CHARMM

The CHARMM program is a general purpose molecular mechanics and molecular dynamics simulation program. The core of the program is based on the empirical potential energy function discussed earlier which is used for energy minimization, molecular dynamics simulations, vibrational analysis and thermodynamic calculations. In addition, there are interfaces to several quantum mechanical programs which allow one to do mixed QM and MM calculations. The program contains a comprehensive analysis facility which enables the user to compare structures, evaluate energies, calculate time series and correlation functions. The program can treat systems ranging in size from small individual organic molecules to large proteins and DNA molecules in solution. It has been developed in the laboratory of Professor Martin Karplus at Harvard University over the past 20 years. Today, contributors continue to improve and enhance the capabilities of the program.

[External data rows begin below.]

/-- Memory and atomic modifiers (R45); `x` is bits 12..7, defined with the instruction. -/
structure MMods where
  ty : Ty
  scope : Scope
  atom  : Atom
  x : BitVec 6
  deriving DecidableEq, Repr, Inhabited

/-- Word 0 of a CE command but for its op (R354). -/
structure CeFields where
  s : BitVec 4
  d : BitVec 4
  k : BitVec 4
  nb : Bool
  t : BitVec 2
  x : BitVec 3
  ix : Bool
  m : BitVec 7
  l : Word
  deriving DecidableEq, Repr, Inhabited

/-- The second and third words of a network command (R354). -/
structure NetWords where
  endpoint : BitVec 10
  region : BitVec 16
  localOff : Word
  remoteOff : DWord
  deriving DecidableEq, Repr, Inhabited

/-- A capability: 128 bits and the tag held out of band (R165). -/
structure Cap where
  bits : BitVec 128
  tag : Bool
  deriving DecidableEq, Repr, Inhabited

/-- The operations of ATOM, RED and ATOMS, bits 12..10 (R258). -/
inductive AtomOp where
  | add | min | max | and | or | xor | exch | cas
  deriving DecidableEq, Repr, Inhabited

/-- What a check request asks about (R217, R228): a read, a write, a fetch, a reduction, or the store of a tagged capability, with what R174 asks of
its value: whether it has GLOBAL, and whether it is a scratchpad capability. -/
inductive ChkKind where
  | read | write | fetch | atomic
  | storeCap (global sp : Bool)
  deriving DecidableEq, Repr, Inhabited

/-- What a request through the pod aperture asks of its home (R189, R193, R203, R215, R229, R260, R272). A fill names the bytes of its
line that the access wants, none for a prefetch. `joinCas` writes the join word of a continuation record that is still as read (R299).
`hold` takes the read hold of LDSUM on a sub-page (R272), and `replica` is a packet of a multicast (R273, R276). -/
inductive ApKind where
  | fetch
  | read (n : Nat)
  | write (data : List Byte)
  | capRead
  | capWrite (v : Cap)
  | check (k : ChkKind) (n : Nat)
  | atomic (op : AtomOp) (ty : Ty) (operand compare : DWord)
  | half (op : AtomOp) (ty : Ty) (operand : BitVec 16)
  | joinCas (record : List Cap) (v : BitVec 32)
  | fill (lo n : Nat)
  | hold
  | gather (win rank fmt : Nat) (gen : BitVec 16)
  | replica (grp : Nat) (gen : BitVec 16) (data : List Byte)
  | mark (clear dry : Bool) (pages : Nat)
  | query
  | discard (n : Nat)
  deriving DecidableEq, Repr, Inhabited

/-- Whether a request is an event of its own at its home: one that a second performance would repeat (R241). -/
def ApKind.isEvent : ApKind → Bool
  | .atomic _ _ _ _ | .half _ _ _ | .joinCas _ _ | .hold | .gather _ _ _ _ | .replica _ _ _ | .mark _ false _ | .discard _ | .write _
  | .capWrite _ => true
  | .fetch | .read _ | .capRead | .check _ _ | .fill _ _ | .query | .mark _ true _ => false

/-- A request that arrives at its home node (R176, R203, R441, R449). -/
structure ApReq where
  node : Nat
  incarn : Word
  dom : BitVec 16
  tag : BitVec 16
  pcid : BitVec 16
  off : Nat
  cap : Cap
  scope : Scope
  kind : ApKind
  die : Nat
  deriving DecidableEq, Repr, Inhabited

/-- The answer of a home, or of the fabric, to a request of this node (R203, R449). A CAPFAULT detail 3 names the missing permission
(R178); `uncached` tells that the page has UC = 1, so that nothing of it is kept (R222, R241; log 72). The data of an answer to a check
for a window is the version of its sub-page (R217, R248). -/
inductive ApAns where
  | data (bytes : List Byte) (tag : Bool)
  | done
  | uncached
  | fault (kind detail missing : Nat)
  deriving DecidableEq, Repr, Inhabited

/-- A contribution that reaches its combining point (R266 to R270, R276). With `folded` contributors, 1 or more, it is the node partial of
its rank, whose .bf16 slots stand widened in `value` and `hi`; `contributor` is then not used. -/
structure Contribution where
  win : Nat
  gen : BitVec 16
  rank : Nat
  contributor : Nat
  off : Nat
  value : Word
  tag : BitVec 16
  folded : Nat := 0
  hi : Word := 0
  deriving DecidableEq, Repr, Inhabited

/-- A pair of a sparse window on its way to its plane (R275, R276). -/
structure SparsePair where
  win : Nat
  gen : BitVec 16
  rank : Nat
  tag : BitVec 16
  index : Word
  value : Word
  deriving DecidableEq, Repr, Inhabited

/-- The window of a pair, the rank that sent it, and its tag. -/
structure PairHead where
  win : Nat
  rank : Nat
  tag : BitVec 16
  deriving DecidableEq, Repr, Inhabited
def SparsePair.head (x : SparsePair) : PairHead := { win := x.win, rank := x.rank, tag := x.tag }

/-- A die of a node, which asks for the validation of a sub-page (R248, R251). -/
structure NodeDie where
  node : Nat
  die : Nat
  deriving DecidableEq, Repr, Inhabited

/-- A UALink flit as it arrives: its trailer, the verdict of its seal and the header fields checked on receipt (R441, R443, R446, R276). -/
structure Flit where
  port : Nat
  node : Nat
  incarn : Word
  dom : BitVec 16
  stomp : Bool
  mgmt : Bool
  reservedSet : Bool
  tagOk : Bool
  replay : Bool
  txn : BitVec 16
  deriving DecidableEq, Repr, Inhabited

/-- The result of a key exchange at a port (R442). -/
structure KeyExchange where
  port : Nat
  peer : Nat
  incarn : Word
  agtilux : Bool
  up : Bool
  deriving DecidableEq, Repr, Inhabited
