/-- A shelf: its descriptor (R403) and its records in order, of which those past 256 stand in the spill area too; `tail` counts the records that
have been spilled (R297). -/
structure Shelf where
  base : DWord
  cap : Word
  pcid : BitVec 16
  flags : BitVec 16
  recs : List TaskRec
  tail : Nat := 0
  deriving DecidableEq, Repr, Inhabited

/-- A monitor unit (R433). -/
structure Monitor where
  cfg : Word
  samples : Word
  least : Word
  most : Word
  bins : AList Word
  deriving DecidableEq, Repr, Inhabited

/-- A remembered translation: context, pod table or not, page base, page size, and the leaf entry used (R206). -/
structure TlbEnt where
  pcid : Nat
  pod : Bool
  base : Nat
  size : Nat
  leaf : DWord
  deriving DecidableEq, Repr, Inhabited

/-- A context descriptor as translation uses it until an invalidation with ALL (R385). -/
structure CtxDesc where
  valid : Bool
  root : Nat
  podRoot : Nat
  handler : Nat
  pool : Nat
  prot : Bool
  key : Nat
  deriving DecidableEq, Repr, Inhabited

/-- A pending walk of the walk scheduler, and the instruction that asked for it (R210). -/
structure Walk where
  die : Nat
  pcid : Nat
  va : Nat
  inst : Nat
  starved : Bool
  deriving DecidableEq, Repr, Inhabited

/-- A guest line of another node (R248), with the authorisations under which its home has sent it. -/
structure GuestLine where
  node : Nat
  pcid : Nat
  line : Nat
  data : List Byte
  tags : List Bool
  stamp : Word
  auths : List Auth
  deriving DecidableEq, Repr, Inhabited

/-- A hold on a sub-page of this home (R243): the node that holds it, for a window or an LDSUM, the sub-page of device memory, the sub-page of
the pod space by which the holder names it, and whether it is a write hold. -/
structure Hold where
  node : Nat
  sub : Nat
  off : Nat
  write : Bool
  deriving DecidableEq, Repr, Inhabited

/-- A pin of a context on a line in the L2 of a die (R230). -/
structure Pin where
  pcid : Nat
  die : Nat
  line : Loc
  deriving DecidableEq, Repr, Inhabited

/-- The contents of a 128-byte line with its eight tags. -/
structure LineImg where
  data : List Byte
  tags : List Bool
  deriving DecidableEq, Repr, Inhabited

/-- A committed line whose store has not drained (R242). -/
structure Drain where
  group : Nat
  line : Loc
  deriving DecidableEq, Repr, Inhabited

/-- The owner of a granule of device memory and of its split sub-pages (R251). -/
structure Own where
  owner : Nat
  subs : AList Nat
  deriving DecidableEq, Repr, Inhabited

/-- A die proxy of a barrier object (R292): the groups whose operations the forward in flight carries, and those whose operations wait
for the next one. -/
structure Proxy where
  wg : Nat
  off : Nat
  die : Nat
  flight : List Nat
  gathered : List Nat
  phase : Word
  deriving DecidableEq, Repr, Inhabited

/-- A reduction, replica or sparse window descriptor with its member list (R265). -/
structure WinDesc where
  kind : Nat
  fmt : Nat
  acc : Bool
  gen : BitVec 16
  members : List Nat
  range : Nat
  len : Nat
  notify : Nat
  contributors : BitVec 176
  pcid : Nat
  deriving DecidableEq, Repr, Inhabited

/-- A contribution held at a combining point (R267), or the node partial of a rank (R276). -/
structure Held where
  rank : Nat
  contributor : Nat
  off : Nat
  value : Word
  tag : BitVec 16
  folded : Nat := 0
  hi : Word := 0
  deriving DecidableEq, Repr, Inhabited

/-- An installed window and its round at this node (R267 to R269, R275). -/
structure Win where
  d : WinDesc
  broken : Bool
  held : List Held
  merged : List Nat
  rounds : Nat
  sparse : List (Word × List Word)
  deriving DecidableEq, Repr, Inhabited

Below is a list of the main features of the latest version of the CHARMM program, earlier versions may not contain all the feature listed below.

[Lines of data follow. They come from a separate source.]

/-- round(x) of an exact value into an IEEE-like format, NaN canonical (R140, R143). -/
def roundF (F : Fmt) (mode : Rnd) (v : FV) : Nat × Flags :=
  match v with
  | .nan => (canonNan F, 0)
  | .inf neg => (infPat F neg, 0)
  | .fin neg m e st =>
    if m = 0 && !st then (fPack F neg 0 0, 0)
    else
      let r := roundFin F mode neg m e st
      (if r.ovf then overPat F mode neg else r.pat, r.flags)

/-- The flush of a subnormal result under `.ftz` (R141). -/
def ftzOut (F : Fmt) (ftz : Bool) (r : Nat × Flags) : Nat × Flags :=
  if ftz && isSub F r.1 then (fPack F (fSign F r.1) 0 0, r.2 ||| flUnderflow ||| flInexact) else r

/-- The clamp of R150 to the range +0 to 1.0. -/
def satUnit (F : Fmt) (sat : Bool) (x : Nat) : Nat :=
  if !sat then x
  else if isNan F x || fSign F x then 0
  else if x > fPack F false F.bias.toNat 0 then fPack F false F.bias.toNat 0
  else x

/-- The NaN result of an operation in one format (R143): canonical, or with `.nanp` the first NaN source quieted. -/
def nanResult (F : Fmt) (nanp : Bool) (srcs : List Nat) : Nat :=
  match if nanp then srcs.find? (isNan F) else none with
  | some x => if F.nan = .ieee then x ||| 2 ^ (F.f - 1) else x
  | none => canonNan F

/-- The exact sum, with the sign of an exact zero by mode (R140). -/
def addV (mode : Rnd) (a b : FV) : FV :=
  match a, b with
  | .nan, _ | _, .nan => .nan
  | .inf x, .inf y => if x = y then .inf x else .nan
  | .inf x, _ => .inf x
  | _, .inf y => .inf y
  | .fin na ma ea sa, .fin nb mb eb sb =>
    if ma = 0 && mb = 0 then .fin (if na = nb then na else mode = .rd) 0 0 false
    else if ma = 0 then .fin nb mb eb sb
    else if mb = 0 then .fin na ma ea sa
    else
      let e := if ea < eb then ea else eb
      let x : Int := (if na then -1 else 1) * (ma * 2 ^ (ea - e).toNat : Nat)
      let y : Int := (if nb then -1 else 1) * (mb * 2 ^ (eb - e).toNat : Nat)
      let z := x + y
      if z = 0 then .fin (mode = .rd) 0 0 false else .fin (z < 0) z.natAbs e false

/-- The exact product. -/
def mulV (a b : FV) : FV :=
  match a, b with
  | .nan, _ | _, .nan => .nan
  | .inf x, .inf y => .inf (x != y)
  | .inf x, .fin y m _ _ | .fin y m _ _, .inf x => if m = 0 then .nan else .inf (x != y)
  | .fin x m e _, .fin y n f _ => .fin (x != y) (m * n) (e + f) false

def negV : FV → FV
  | .nan => .nan
  | .inf x => .inf (!x)
  | .fin x m e s => .fin (!x) m e s

/-- The quotient with p bits or more, the rest sticky; zero and infinity by IEEE 754. -/
def divV (p : Nat) (a b : FV) : FV :=
  match a, b with
  | .nan, _ | _, .nan => .nan
  | .inf _, .inf _ => .nan
  | .inf x, .fin y _ _ _ => .inf (x != y)
  | .fin x _ _ _, .inf y => .fin (x != y) 0 0 false
  | .fin x m e _, .fin y n f _ =>
    if n = 0 then (if m = 0 then .nan else .inf (x != y))
    else if m = 0 then .fin (x != y) 0 0 false
    else
      let k := Nat.log2 n + p + 2 - Nat.log2 m
      .fin (x != y) (m * 2 ^ k / n) (e - f - k) (m * 2 ^ k % n != 0)

/-- The integer square root, one result bit a step, from bit i-1 down. -/
def isqrtGo (x : Nat) : Nat → Nat → Nat
  | 0, r => r
  | i + 1, r => let t := r + 2 ^ i; if t * t ≤ x then isqrtGo x i t else isqrtGo x i r

def isqrt (x : Nat) : Nat := isqrtGo x (Nat.log2 x / 2 + 1) 0

/-- The square root with p bits or more, the rest sticky; negative values give a NaN, zeros and +∞ themselves. -/
def sqrtV (p : Nat) (a : FV) : FV :=
  match a with
  | .nan => .nan
  | .inf x => if x then .nan else .inf false
  | .fin x m e _ =>
    if m = 0 then a
    else if x then .nan
    else
      let k0 := 2 * p + 4
      let k := if (e - k0) % 2 = 0 then k0 else k0 + 1
      let n := m * 2 ^ k
      let r := isqrt n
      .fin false r ((e - k) / 2) (r * r != n)

/-- One arithmetic instruction in one format (R141 to R143, R149, R150): sources, the exact result, and flags of the
operation itself for non-NaN sources. -/
def arith (F : Fmt) (mode : Rnd) (ftz sat nanp : Bool) (srcs : List Nat) (op : List FV → FV × Flags) : Nat × Flags :=
  let vs := srcs.map (fIn F ftz)
  let sn : Flags := if srcs.any (isSnan F) then flInvalid else 0
  let (v, fl) := op vs
  if srcs.any (isNan F) then (satUnit F sat (nanResult F nanp srcs), sn ||| fl)
  else if v = .nan then (satUnit F sat (canonNan F), fl ||| flInvalid)
  else
    let r := ftzOut F ftz (roundF F mode v)
    (satUnit F sat r.1, r.2 ||| fl)

def isZeroV : FV → Bool
  | .fin _ m _ s => m = 0 && !s
  | _ => false
def isInfV : FV → Bool
  | .inf _ => true
  | _ => false

/-- A sum, difference, product and fused product sum (R149). -/
def opAdd (mode : Rnd) : List FV → FV × Flags
  | [a, b] => (addV mode a b, 0)
  | _ => (.nan, 0)
def opSub (mode : Rnd) : List FV → FV × Flags
  | [a, b] => (addV mode a (negV b), 0)
  | _ => (.nan, 0)
def opMul : List FV → FV × Flags
  | [a, b] => (mulV a b, 0)
  | _ => (.nan, 0)
def opFma (mode : Rnd) : List FV → FV × Flags
  | [a, b, c] =>
    let bad : Bool := (isZeroV a && isInfV b) || (isInfV a && isZeroV b)
    (addV mode (mulV a b) c, if bad then flInvalid else 0)
  | _ => (.nan, 0)
/-- FDIV and FSQRT (R154). -/
def opDiv : List FV → FV × Flags
  | [a, b] => (divV 56 a b, if isZeroV b && (match a with | .fin _ m _ _ => m != 0 | _ => false) then flDivZero else 0)
  | _ => (.nan, 0)
def opSqrt : List FV → FV × Flags
  | [a] => (sqrtV 56 a, 0)
  | _ => (.nan, 0)

/-- Compares non-NaN values: -1, 0 or 1, with −0 equal to +0. -/
def cmpV (a b : FV) : Int :=
  let big (x : Bool) : Int := if x then -1 else 1
  match a, b with
  | .inf x, .inf y => if x = y then 0 else big x
  | .inf x, _ => big x
  | _, .inf y => -(big y)
  | .fin na ma ea _, .fin nb mb eb _ =>
    let e := if ea < eb then ea else eb
    let x : Int := (if na then -1 else 1) * (ma * 2 ^ (ea - e).toNat : Nat)
    let y : Int := (if nb then -1 else 1) * (mb * 2 ^ (eb - e).toNat : Nat)
    if x < y then -1 else if x = y then 0 else 1
  | .nan, _ | _, .nan => 0

/-- A source as read under `.ftz`, as a pattern. -/
def inPat (F : Fmt) (ftz : Bool) (x : Nat) : Nat := if ftz && isSub F x then fPack F (fSign F x) 0 0 else x

/-- FMIN and FMAX (R151). -/
def fMinMax (F : Fmt) (max nan ftz nanp : Bool) (a0 b0 : Nat) : Nat × Flags :=
  let a := inPat F ftz a0
  let b := inPat F ftz b0
  let fl : Flags := if isSnan F a || isSnan F b then flInvalid else 0
  if isNan F a && isNan F b then (nanResult F nanp [a, b], fl)
  else if isNan F a then (if nan then nanResult F nanp [a, b] else b, fl)
  else if isNan F b then (if nan then nanResult F nanp [a, b] else a, fl)
  else
    let c := cmpV (fVal F a) (fVal F b)
    -- −0 stands below +0
    let c' : Int := if c = 0 && isZeroV (fVal F a) then
        (if fSign F a = fSign F b then 0 else if fSign F a then -1 else 1) else c
    (if max then (if c' ≥ 0 then a else b) else (if c' ≤ 0 then a else b), fl)

/-- FCMP (R152): the condition and the flags. -/
def fCmp (F : Fmt) (ftz : Bool) (cond : Nat) (a b : Nat) : Bool × Flags :=
  let un : Bool := isNan F a || isNan F b
  let sn : Bool := isSnan F a || isSnan F b
  let c := cmpV (fIn F ftz a) (fIn F ftz b)
  let r : Bool := match cond with
    | 0 => !un && c = 0 | 1 => un || c != 0 | 2 => !un && c < 0 | 3 => !un && c ≤ 0
    | 4 => !un && c > 0 | 5 => !un && c ≥ 0 | 6 => un | _ => !un
  (r, if sn || (un && 2 ≤ cond && cond ≤ 5) then flInvalid else 0)

/-- FCLASS (R153). -/
def fClass (F : Fmt) (x : Nat) : Nat :=
  if isNan F x then (if isSnan F x then 256 else 512)
  else
    let s := fSign F x
    if fExp F x = 2 ^ F.eb - 1 then (if s then 1 else 128)
    else if fExp F x = 0 then
      (if fFrac F x = 0 then (if s then 8 else 16) else if s then 4 else 32)
    else if s then 2 else 64

/-- FRND (R156): an integral value, never INEXACT. -/
def fRnd (F : Fmt) (mode : Rnd) (ftz nanp : Bool) (x : Nat) : Nat × Flags :=
  if isNan F x then (nanResult F nanp [x], if isSnan F x then flInvalid else 0)
  else match fIn F ftz x with
    | .fin neg m e _ =>
      if m = 0 || e ≥ 0 then (inPat F ftz x, 0)
      else
        let (n, _) := roundQ mode neg m e false 0
        ((roundF F mode (.fin neg n 0 false)).1, 0)
    | _ => (x, 0)

/-- FSCALE (R156). -/
def fScale (F : Fmt) (mode : Rnd) (ftz nanp : Bool) (x : Nat) (k : Int) : Nat × Flags :=
  arith F mode ftz false nanp [x] fun vs => match vs with
    | [.fin n m e s] => (.fin n m (e + k) s, 0)
    | [v] => (v, 0)
    | _ => (.nan, 0)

  1. Molecular Mechanics (Energy Minimization)
  2. Molecular Dynamics
    • Classical Simulations
    • Crystal Simulations
    • Specialized techniques (Umbrella Sampling, Constant Pressure)
  3. Monte Carlo simulation package
  4. Free Energy Perturbation Calculations
    • Block program
    • Perturb program
    • Thermodynamic Simulation Method (TSM)
  5. Normal Mode and Molecular vibrational analysis facility
  6. Reaction Path Determination
  7. Advanced implicit solvent models
    • Analytical Continuum Electrostatics (ACE) model
    • Effective Energy Function 1 (EEF1)
    • Generalized Born Solvation Energy (GBorn)
  8. Interfaces
    • Multi-body dynamics (MBOND)
    • Merck Molecular Force Field (MMFF)
    • Quantum and Molecular Mechanical Force Field (QM/MM)
  9. Misc
    • Analysis facility
    • Time series and correlation function calculations
    • NMR analysis facility
    • Poisson-Boltzmann Equation Solver
    • Reference Interaction Site Model (RISM)

Currently, parameter sets are available for proteins1, DNA/RNA2, and lipids3.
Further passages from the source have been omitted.